And on one of the slides, you're talking about inter-layers being better positioned or gaining content in electric vehicles versus ICE. You know, I thought Both EVs and ICE use interlayers and especially the premium ICE cars. Could you talk about this? Why is there a content gain?
So in the EVs versus ICE cars, they both have safety windows for sure. But we've walked through this a couple of times on the EVs, and there's a lot of detail in Innovation Day on this. There's about three and a half times more content in the EV car than an ICE car when it comes to interlayers.

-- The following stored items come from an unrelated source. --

/-- The mode after reset is coded by bits 25 and 24 of PSW_RESET (R160). -/
theorem roundingCode_resetRoundingMode (c : Config) :
    roundingCode (resetRoundingMode c) = c.pswReset.extractLsb' 24 2 := by
  rw [extractLsb'_modeField, resetRoundingMode]
  cases c.pswReset.getLsbD 25 <;> cases c.pswReset.getLsbD 24 <;> rfl

/-- The FP context after reset is the one that a synchronisation derives from PSW_RESET (R160, R130). -/
theorem resetWith_fp (c : Config) : (State.resetWith c).fp = fpCtxOf c.pswReset := by
  rw [State.resetWith, fpCtxOf, ← roundingCode_resetRoundingMode, roundingOfCode_code]

/-- The slots after reset hold PSW_RESET (R24). -/
theorem slotsHold_resetWith (c : Config) : SlotsHold c.pswReset (State.resetWith c) := by
  intro i
  rw [resetWith_usb]
  exact slotsHold_of_pswWrite (exec_pswWrite c.pswReset (State.resetWith c)) i

/-- The machine invariant at reset, for every configuration. -/
theorem machineInv_resetWith (c : Config) : MachineInv (State.resetWith c) :=
  ⟨⟨rfl, rfl, rfl⟩, List.forall_mem_nil _, fun _ => List.forall_mem_nil _⟩

-- The high byte of a PSW word.

theorem getLsbD_of_highByte_eq_zero {v : Word} (h : v.extractLsb' 24 8 = 0#8) (i : Fin 8) :
    v.getLsbD (24 + i.val) = false := by
  have hbit := congrArg (BitVec.getLsbD · i.val) h
  simpa using hbit

/-- The mode that a synchronisation derives from a packed PSW is coded by the signs of slots 1 and 0 (R166). -/
theorem fpCtxOf_packPsw_rm_code (raw : Word) (usb : Vector Word 8) :
    roundingCode (fpCtxOf (packPsw raw usb)).rm =
      BitVec.ofBool (usb[1].getLsbD 31) ++ BitVec.ofBool (usb[0].getLsbD 31) := by
  have hflag : ∀ i : Fin 8, i.val < 7 → (packPsw raw usb).getLsbD (24 + i.val) = usb[i].getLsbD 31 := fun i hi =>
    (getLsbD_packPsw_flag raw usb i).trans (slotFlag_of_lt i hi _)
  have h25 : (packPsw raw usb).getLsbD 25 = usb[1].getLsbD 31 := hflag 1 (by decide)
  have h24 : (packPsw raw usb).getLsbD 24 = usb[0].getLsbD 31 := hflag 0 (by decide)
  rw [fpCtxOf_rm_code, extractLsb'_modeField, h25, h24]

-- Nothing on the hardware stops a well-formed operation, nor a step with no illegal command.

theorem exec_completes_onHardware {i : Instr} {s : State} (hwf : i.wellFormed = true) (hhw : OnHardware s) :
    ∃ t, exec i s = .next t := by
  cases i with
  | translate va kind regime =>
    have hkind : kind ≠ .reserved := kind.legal_iff.mp hwf
    exact ⟨_, exec_translate_of_legal hkind va regime s⟩
  | fill va size kind regime probe =>
    have hkind : kind ≠ .reserved := kind.legal_iff.mp hwf
    exact ⟨_, exec_fill_of_matched hkind (State.fillOutcome_of_onHardware hhw va kind regime) size probe⟩
  | _ => exact ⟨_, rfl⟩

theorem step_completes_onHardware {s : State} (hhw : OnHardware s) (hlegal : ∀ c ∈ s.commands, ∃ i, decode c = .ok i) :
    ∃ t, step s = .next t := by
  cases hc : s.commands with
  | nil => exact ⟨s, step_of_commands_eq_nil hc⟩
  | cons c rest =>
    obtain ⟨i, hdec⟩ := hlegal c (hc ▸ List.mem_cons_self)
    obtain ⟨-, hwf, -⟩ := decode_ok_cases hdec
    rw [step_of_decode_ok hc hdec]
    exact exec_completes_onHardware hwf hhw

/-- A run goes on from the state that its first step answers. -/
theorem run_succ_of_step_next {n : Nat} {s u : State} (h : step s = .next u) :
    Sys2Proof.core.run (n + 1) s = Sys2Proof.core.run n u := by
  rw [run_succ, h]

/-- Settles O1: slots and context after reset are those that PSW_WRITE derives from PSW_RESET, so each row of R160's table is a
fact about `unpackPsw` and `fpCtxOf`. -/
theorem resetHasTheEffectOfPswWrite : Obligations.ResetHasTheEffectOfPswWrite := by
  intro c s
  refine ⟨⟨_, exec_pswWrite c.pswReset s, rfl, (resetWith_usb c).symm, (resetWith_fp c).symm⟩, rfl, resetSlot_seven c,
    fun i hi => (resetWith_usb_getElem c i).trans (resetSlot_of_lt c hi), ?_, ?_, slotsHold_resetWith c,
    fun hzero => ⟨fun i => ?_, ?_⟩⟩
  · rw [resetWith_fp, fpCtxOf_rm_code]
  · rw [resetWith_fp]
    exact policyFlagsSet_fpCtxOf c.pswReset
  · rw [resetWith_usb, unpackPsw_slot, getLsbD_of_highByte_eq_zero hzero i]
    rfl
  · have h25 : c.pswReset.getLsbD 25 = false := getLsbD_of_highByte_eq_zero hzero 1
    have h24 : c.pswReset.getLsbD 24 = false := getLsbD_of_highByte_eq_zero hzero 0
    rw [resetWith_fp]
    apply fpCtxOf_rm_eq
    rw [extractLsb'_modeField, h25, h24]
    rfl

Part of it is, you know, you're sitting on batteries, your head's pushed up higher into the ceiling, they can't raise the outside ceiling for, you know, aerodynamic efficiency, so they make the sunroof a lot bigger. So you're now running around a bubble. And so there's a lot more glass going to laminate it, the sunroof, the side windows, the back windows, because it's also a way to take steel out of the car. by getting more structural strength from the glass with the laminate. They want more functionality in it, so they want the heads-up display. They want more solar rejection to reduce the load on HVAC, so we're putting a lot of solar rejection properties so that the inside of the car doesn't get heated up. They need more specific and styled colors, etc. So all this is leading to a lot more value per square meter in addition to a lot more square meters you know, when you go to an EV. And, you know, we've already seen, you know, tremendous success with, you know, a 70% increase in our sales last year over 21 from EVs. And we, you know, and it's now up to sort of 10% of our exposure in that business. So it's just, it's a great story.
And fortunately, we're not losing anything in the transition, you know, with being in other parts of the car.
Thanks, Mark. You bet.
We now have Michael Leathead of Barclays.
Great. Thanks. Good morning, guys. Good morning. First, just two around inventory and working capital. First, you talked about $50 million of incremental headwinds from lower asset utilization to manage your inventory. Can you just speak to what business or businesses are seeing the most pain there? And then second, Willie, just what's the working capital assumption in your cash flow guide this year?
Yeah, so what I would highlight from a business standpoint is Mark's highlighted the end markets of durables, building and construction are the ones that are most under pressure. So you can think about that being in our specialty businesses as we level out and have a fixed cost impact the remaining parts of the year. Ultimately, what we've said at the beginning of the year to achieve the $1.4 billion of cash, ultimately we were expecting, I'll call it year-over-year working capital to be flat. You can see we're off at the beginning of the year of that being a net usage of cash, and we're focused on driving that cash as we hold our earnings guide flat. for the full year that we deliver that through to the bottom line. So we're not waiting to the back half to see how it unfolds. We're taking action now so that it is across the last three quarters.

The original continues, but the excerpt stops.